# Will anyone have a table in the Venom room at the Hamm show in March?



## snakekeeper (Oct 29, 2008)

As the title states. If anyone has a table in the venom room at the show on the 9th March please let me know. 

Thanks in advance
Tony


----------



## Jabba the mentor (Nov 13, 2008)

snakekeeper said:


> As the title states. If anyone has a table in the venom room at the show on the 9th March please let me know.
> 
> Thanks in advance
> Tony


 Depends on why your asking?


----------



## snakekeeper (Oct 29, 2008)

Im asking because i have a few animals i want to display at the show for sale but couldnt get any joy in reserving my own table. Id be willing to pay towards the cost of the table and offer a small comission based on any of my sales. 

Thanks in advance
Tony


----------



## Jade01 (Feb 21, 2007)

I'm just going to jump in on this thread and ask if anyone does have a table in the venomous room, would it be possible to send me a list of what they're selling please?


----------



## snakekeeper (Oct 29, 2008)

Jade01 said:


> I'm just going to jump in on this thread and ask if anyone does have a table in the venomous room, would it be possible to send me a list of what they're selling please?
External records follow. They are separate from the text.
-- ==== Sys2Proof/Tests/Slice0.lean ====
section
/-!
SUPPORT. Tests: terms the bounds refuse, and one witness for each statement with hypotheses. A witness takes the statement and
gives it concrete states and operands that meet its hypotheses together; what it concludes is that the command completes there. The
states are State.reset with the few fields the clause names, never a run.
-/

namespace Sys2Proof.Tests

open Sys2Proof.Machine Sys2Proof.Safety

/-! ## Helpers -/

/-- The command completes. -/
abbrev runs (i : Instr) (s : State) : Prop := ∃ t, exec i s = .next t

/-- A command with a next state of which something is known has a next state. -/
theorem comp {r : Res} {p : State → Prop} (h : ∃ t, r = .next t ∧ p t) : ∃ t, r = .next t :=
  h.elim fun t k => ⟨t, k.1⟩

/-- What every next state has, the next state that is has. -/
theorem thn {r : Res} {p : State → Prop} (e : ∃ t, r = .next t) (f : ∀ t, r = .next t → p t) : ∃ t, r = .next t ∧ p t :=
  e.elim fun t k => ⟨t, k, f t k⟩

/-- A command whose next state is given has one. -/
theorem nx {r : Res} {t : State} (h : r = .next t) : ∃ t, r = .next t := ⟨t, h⟩

/-- The words of an instruction. -/
def wd (d a b cond : BitVec 4 := 0) (mod : BitVec 8 := 0) (imm : BitVec 32 := 0) (B : W64 := 0) : Ox := ⟨d, a, b, cond, mod, imm, B⟩

/-- After reset, with S0 holding `w` as the ring entry it issues next and `k` in its registers. -/
def ox (op : Nat) (w : Ox) (k : Tab W64 := []) : State :=
  modCtx State.reset 0 fun x => { x with st := .ready, run := .entry 0 0 (wordA op w) w.B, k := k }

/-- The checks of `Issues` as one Bool. -/
def issuesB (s : State) (c op : Nat) (w : Ox) (sh : Shape0) : Bool :=
  decide (c < 18) && issues s c op w && (fetchFault (begun s c) c == none) && (decide (c < 2) || !(decide (0xA0 ≤ op) && decide (op ≤ 0xAF))) &&
    w.cond != 0xF && shapeOk w sh && condHolds (getCtx s c) w.cond

theorem iss {s : State} {c op : Nat} {w : Ox} {sh : Shape0} (h : issuesB s c op w sh = true) : Issues s c op w sh := by
  simp only [issuesB, Bool.and_eq_true, Bool.or_eq_true, Bool.not_eq_true', decide_eq_true_eq, bne_iff_ne, ne_eq, beq_iff_eq,
    Bool.and_eq_false_iff, decide_eq_false_iff_not] at h
  obtain ⟨⟨⟨⟨⟨⟨h1, h2⟩, h3⟩, h4⟩, h5⟩, h6⟩, h7⟩ := h
  exact ⟨h1, h2, h3, fun a b => h4.resolve_right fun k => k.elim (fun k => k a) fun k => k b, h5, h6, h7⟩

/-- The checks of `FabIssues` as one Bool. -/
def fabB (i : Instr) (s : State) (c op sub : Nat) (w : Ox) (take : Bool) : Bool :=
  decide (fabForm i = some (c, op, sub, w)) && fabSub op w.imm == sub && issuesB s c op w (fabShape op sub) && bit w.mod 4 == take &&
    (fabChk s c op w.imm w.B (kget (getCtx s c) w.a) (kget (getCtx s c) w.b)).all fun e => !e.1

theorem fab {i : Instr} {s : State} {c op sub : Nat} {w : Ox} {take : Bool} (h : fabB i s c op sub w take = true) : FabIssues i s c op sub w take := by
  simp only [fabB, Bool.and_eq_true, decide_eq_true_eq, beq_iff_eq, List.all_eq_true, Bool.not_eq_true'] at h
  obtain ⟨⟨⟨⟨h1, h2⟩, h3⟩, h4⟩, h5⟩ := h
  exact ⟨h1, h2, iss h3, h4, fun e he => h5 e he⟩

/-! ## Bounds: for every bound of a command, a term just outside it, which is refused -/

def mg0 : Mgmt := { sender := 0, receiver := 0, epoch := 0, sequence := 0 }

theorem test_wf_1 : (([
    .flitReceive 96 { msgs := [] }, .messageAdmission 109 true, .heldMessageRetry 109 true, .requestAtCentre 109, .egressSelection 109, .flitSend 96,
    .repinningFenceRelease 64, .replicaMemberCompletion 0 16 true, .replicaMemberTimeout 0 16, .mirrorConsumerReadDone 8 0,
    .redMessageReevaluation 96, .cadenceWindowOpen 64 0, .cadenceWindowOpen 0 16, .cadenceWindowClose 64, .cadenceFenceRelease 64,
    .histogramSample 109, .histClear 109, .portEnable 96 0, .portDisable 96 0, .portHpWrite 96 0, .linkTrained 96 {}, .trainingRetry 96, .linkDown 96,
    .errMessageReceived 96 true, .dpcStatusClearByHost 96, .dpcTrigClear 96, .loopbackRequestReceived 96 true, .hotResetReceived 96,
    .secondaryBusReset 16 0, .secondaryBusReset 0 64, .hostPowerControlWrite 96 true, .hpRefuse 96, .hostMcEnableWrite 16 0, .hostMcEnableWrite 0 64,
    .ideKeyManagement 96 .linkIdeForIo, .ideMacFailure 96, .poolChEnable 12, .channelTrainingDone 12 {}, .poolChDisable 12, .initStart 12,
    .channelInitDone 12, .channelLost 12, .poolGrpEnable 16 0, .poolGrpDisable 16 0, .ceLogClear 12, .ueLogClear 12, .scrubRead 12 .ok .ok,
    .homeRds 12, .homeRde 12, .homeRdnc 12] : List Instr).all fun i => !i.wf) = true := by decide

theorem test_wf_2 : (([
    .homeWrnc 12, .homeEvd 12, .homeEvc 12, .homeAtom 12, .biResponse 0 128 .i [], .biconflictReceived 0 128, .snoopTimeout 0 128,
    .directoryWalkDone 16, .ringDoorbell .linkA 18 0 0, .ringDoorbell .linkA 0 4 0, .ringEntryFetch 18 0 0, .cqHeadWrite 18 0, .completionRingRoom 18,
    .ctxStateRead 18, .ctxResumeWrite 18 0, .haltRequest 18, .contextRegisterWrite 18 0, .undefinedOpcode 18 0 wd, .nop 18 wd, .halt 18 wd,
    .jump 18 wd, .br 18 wd, .call 18 wd, .ret 18 wd, .waitev 18 wd, .waitSatisfied 18, .signal 18 wd, .signalMask 18 wd, .fence 18 wd, .yield 18 wd,
    .movi 18 wd, .mov 18 wd, .add 18 wd, .sub 18 wd, .mul 18 wd, .mulhu 18 wd, .divu 18 wd, .remu 18 wd, .and 18 wd, .or 18 wd, .xor 18 wd,
    .shl 18 wd, .shr 18 wd, .sar 18 wd, .cmp 18 wd, .tst 18 wd, .min 18 wd, .max 18 wd, .clz 18 wd, .popc 18 wd] : List Instr).all fun i => !i.wf) = true := by decide

theorem test_wf_3 : (([
    .bfx 18 wd, .bfi 18 wd, .ld 18 wd, .loadDataReturn 18, .st 18 wd, .ldc 18 wd, .stc 18 wd, .atom 18 wd, .bind 18 wd, .unbind 18 wd,
    .routeEntry 18 wd, .routeMembers 18 wd, .routeBuckets 18 wd, .routeSeed 18 wd, .routeHash 18 wd, .routeRead 18 wd, .mcastHeader 18 wd,
    .mcastMember 18 wd, .mcastState 18 wd, .mcastFree 18 wd, .mcastOwner 18 wd, .mcastRead 18 wd, .deckleWrite 18 wd, .deckleInvalidate 18 wd,
    .deckleSetLock 18 wd, .sheetGrant 18 wd, .sheetFree 18 wd, .sheetAttach 18 wd, .sheetActivate 18 wd, .sheetSwap 18 wd, .sheetDetach 18 wd,
    .sheetRetire 18 wd, .sheetReam 18 wd, .sheetQuery 18 wd, .mirrorEnable 18 wd, .mirrorDisable 18 wd, .mirrorReadLost 18 wd, .meterConfigure 18 wd,
    .meterBind 18 wd, .meterRead 18 wd, .shapeShaper 18 wd, .shapePriority 18 wd, .shapeQuantum 18 wd, .cadenceConfigure 18 wd, .cadenceWindow 18 wd,
    .cadenceEnable 18 wd, .cadenceDisable 18 wd, .copy 18 wd, .gather 18 wd, .reshape 18 wd] : List Instr).all fun i => !i.wf) = true := by decide

theorem test_wf_4 : (([
    .fill 18 wd, .mvstat 18 wd, .mvpause 18 wd, .mvabort 18 wd, .mvresume 18 wd, .moveTransfer 72, .moveEnd 72, .time 18 wd, .atWait 18 wd,
    .atArm 18 wd, .atTimerExpiry 18, .waitframe 18 wd, .waitframeTimeout 18, .takeadd 18 wd, .takearm 18 wd, .takedrop 18 wd, .slotOn 18 wd,
    .slotOff 18 wd, .slotClear 18 wd, .slotDeclare 18 wd, .slotStatus 18 wd, .budgetCap 18 wd, .budgetLimit 18 wd, .budgetRead 18 wd,
    .paceTarget 18 wd, .paceLoop 18 wd, .paceReadStatus 18 wd, .paceReadVcore 18 wd, .snapFreeze 18 wd, .snapRelease 18 wd, .count 18 wd, .log 18 wd,
    .tenantCreate 18 wd, .tenantRemove 18 wd, .tenantTimeout 18 wd, .tenantCounterRead 18 wd, .resetuPort 18 wd, .resetuQuire 18 wd,
    .resetuTenant 18 wd, .resetuPoolChannel 18 wd, .resetuSlot 18 wd, .resetuContext 18 wd, .resetuMoverChannel 18 wd, .resetuCommandPort 18 wd,
    .resetuCoherentDomain 18 wd, .unitResetEnd 0 96, .unitResetEnd 1 12, .unitResetEnd 2 16, .unitResetEnd 3 12, .unitResetEnd 4 32] : List Instr).all fun i => !i.wf) = true := by decide
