-- ==== Sys2Proof/Machine/Float64.lean ====
section
/-! DEFINITION. Binary64 arithmetic with round to nearest, ties to even (00_scope.md R11): the
operations the REF64 datapath uses. A finite binary64 value is a whole number of units of 2^-1074,
so every operation is computed exactly on integers and rounded once by `fl`. What IEEE 754 says of
NaN and infinity is taken from general knowledge (log entry 7); the datapath never reaches either
(40_oscillator.md R133, 42_quantizer.md R168). -/

namespace Sys2Proof.F64

/-- The number of units of 2^-1074 in 1.0. -/
@[irreducible] def unitsPerOne : Nat := 2 ^ 1074

/-- The sign bit. -/
def isNeg (x : F64) : Bool := x.msb

/-- The 63 bits below the sign, as a number. It orders the absolute values. -/
def mag (x : F64) : Nat := x.toNat % 2 ^ 63

/-- The magnitude of infinity: exponent field all ones, fraction 0. -/
def infMag : Nat := 0x7FF0000000000000

/-- The magnitude of 1.0. -/
def oneMag : Nat := 0x3FF0000000000000

def isNaN (x : F64) : Bool := infMag < mag x

def isInf (x : F64) : Bool := mag x == infMag

def isFinite (x : F64) : Bool := mag x < infMag

def isZero (x : F64) : Bool := mag x == 0

/-- The value lies in [-1, 1]. -/
def inUnit (x : F64) : Bool := mag x ≤ oneMag

/-- The bit pattern of a sign and a magnitude. -/
def pack (neg : Bool) (m : Nat) : F64 :=
  BitVec.ofNat 64 (if neg then 2 ^ 63 + m else m)

/-- The default NaN. -/
def nan : F64 := 0x7FF8000000000000#64

/-- The absolute value of a finite magnitude, in units of 2^-1074: a subnormal's fraction, or a
normal's significand shifted by its exponent. -/
def magUnits (m : Nat) : Nat :=
  if m / 2 ^ 52 = 0 then m else (2 ^ 52 + m % 2 ^ 52) * 2 ^ (m / 2 ^ 52 - 1)

/-- The exact value of a finite `x`, in units of 2^-1074. -/
def units (x : F64) : Int :=
  if isNeg x then -(magUnits (mag x) : Int) else (magUnits (mag x) : Int)

/-- `n / d` rounded to the nearest integer, ties to even. -/
def roundHalfEven (n d : Nat) : Nat :=
  if 2 * (n % d) < d then n / d
  else if d < 2 * (n % d) then n / d + 1
  else n / d + n / d % 2

/-- The magnitude nearest `n / d` units of 2^-1074, ties to even, with no bound on the exponent: the
quotient is rounded at its 53rd significant bit, or at the unit where it has fewer bits. -/
def roundMag (n d : Nat) : Nat :=
  let k := (n / d).log2 - 52
  k * 2 ^ 52 + roundHalfEven n (d * 2 ^ k)

/-- `fl(e)` for `e` = `n / d` units of 2^-1074 with the given sign (00_scope.md R11); a value that
rounds past the largest finite one is infinite. -/
def fl (neg : Bool) (n d : Nat) : F64 := pack neg (min (roundMag n d) infMag)

/-- `toF(n)`: an integer converted to binary64 (00_scope.md R11). -/
def ofNat (n : Nat) : F64 := fl false (n * unitsPerOne) 1

/-- `fl(a + b)`. An exact zero sum is +0, but -0 where both operands are negative zeros. -/
def add (a b : F64) : F64 :=
  if isNaN a || isNaN b then nan
  else if isInf a then (if isInf b && isNeg a != isNeg b then nan else a)
  else if isInf b then b
  else if units a + units b = 0 then pack (isNeg a && isNeg b) 0
  else fl (decide (units a + units b < 0)) (units a + units b).natAbs 1

/-- `fl(a * b)`. -/
def mul (a b : F64) : F64 :=
  if isNaN a || isNaN b then nan
  else if isInf a || isInf b then
    (if isZero a || isZero b then nan else pack (isNeg a != isNeg b) infMag)
  else fl (isNeg a != isNeg b) (magUnits (mag a) * magUnits (mag b)) unitsPerOne

/-- `fl(a / b)`. -/
def div (a b : F64) : F64 :=
  if isNaN a || isNaN b then nan
  else if isInf a then (if isInf b then nan else pack (isNeg a != isNeg b) infMag)
  else if isInf b then pack (isNeg a != isNeg b) 0
  else if isZero b then (if isZero a then nan else pack (isNeg a != isNeg b) infMag)
  else fl (isNeg a != isNeg b) (magUnits (mag a) * unitsPerOne) (magUnits (mag b))

end Sys2Proof.F64
end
Heloderma cinctums but it seems from the dashboard of my jeep :banghead:


----------



## Jabba the mentor (Nov 13, 2008)

snakekeeper said:


> Heloderma cinctums but it seems from the dashboard of my jeep :banghead:


I might still be able to help il let you know by the weekend Il pm you when I know


----------



## snakekeeper (Oct 29, 2008)

Jabba the mentor said:


> I might still be able to help il let you know by the weekend Il pm you when I know


Thanks, much appreciated. 

Tony


----------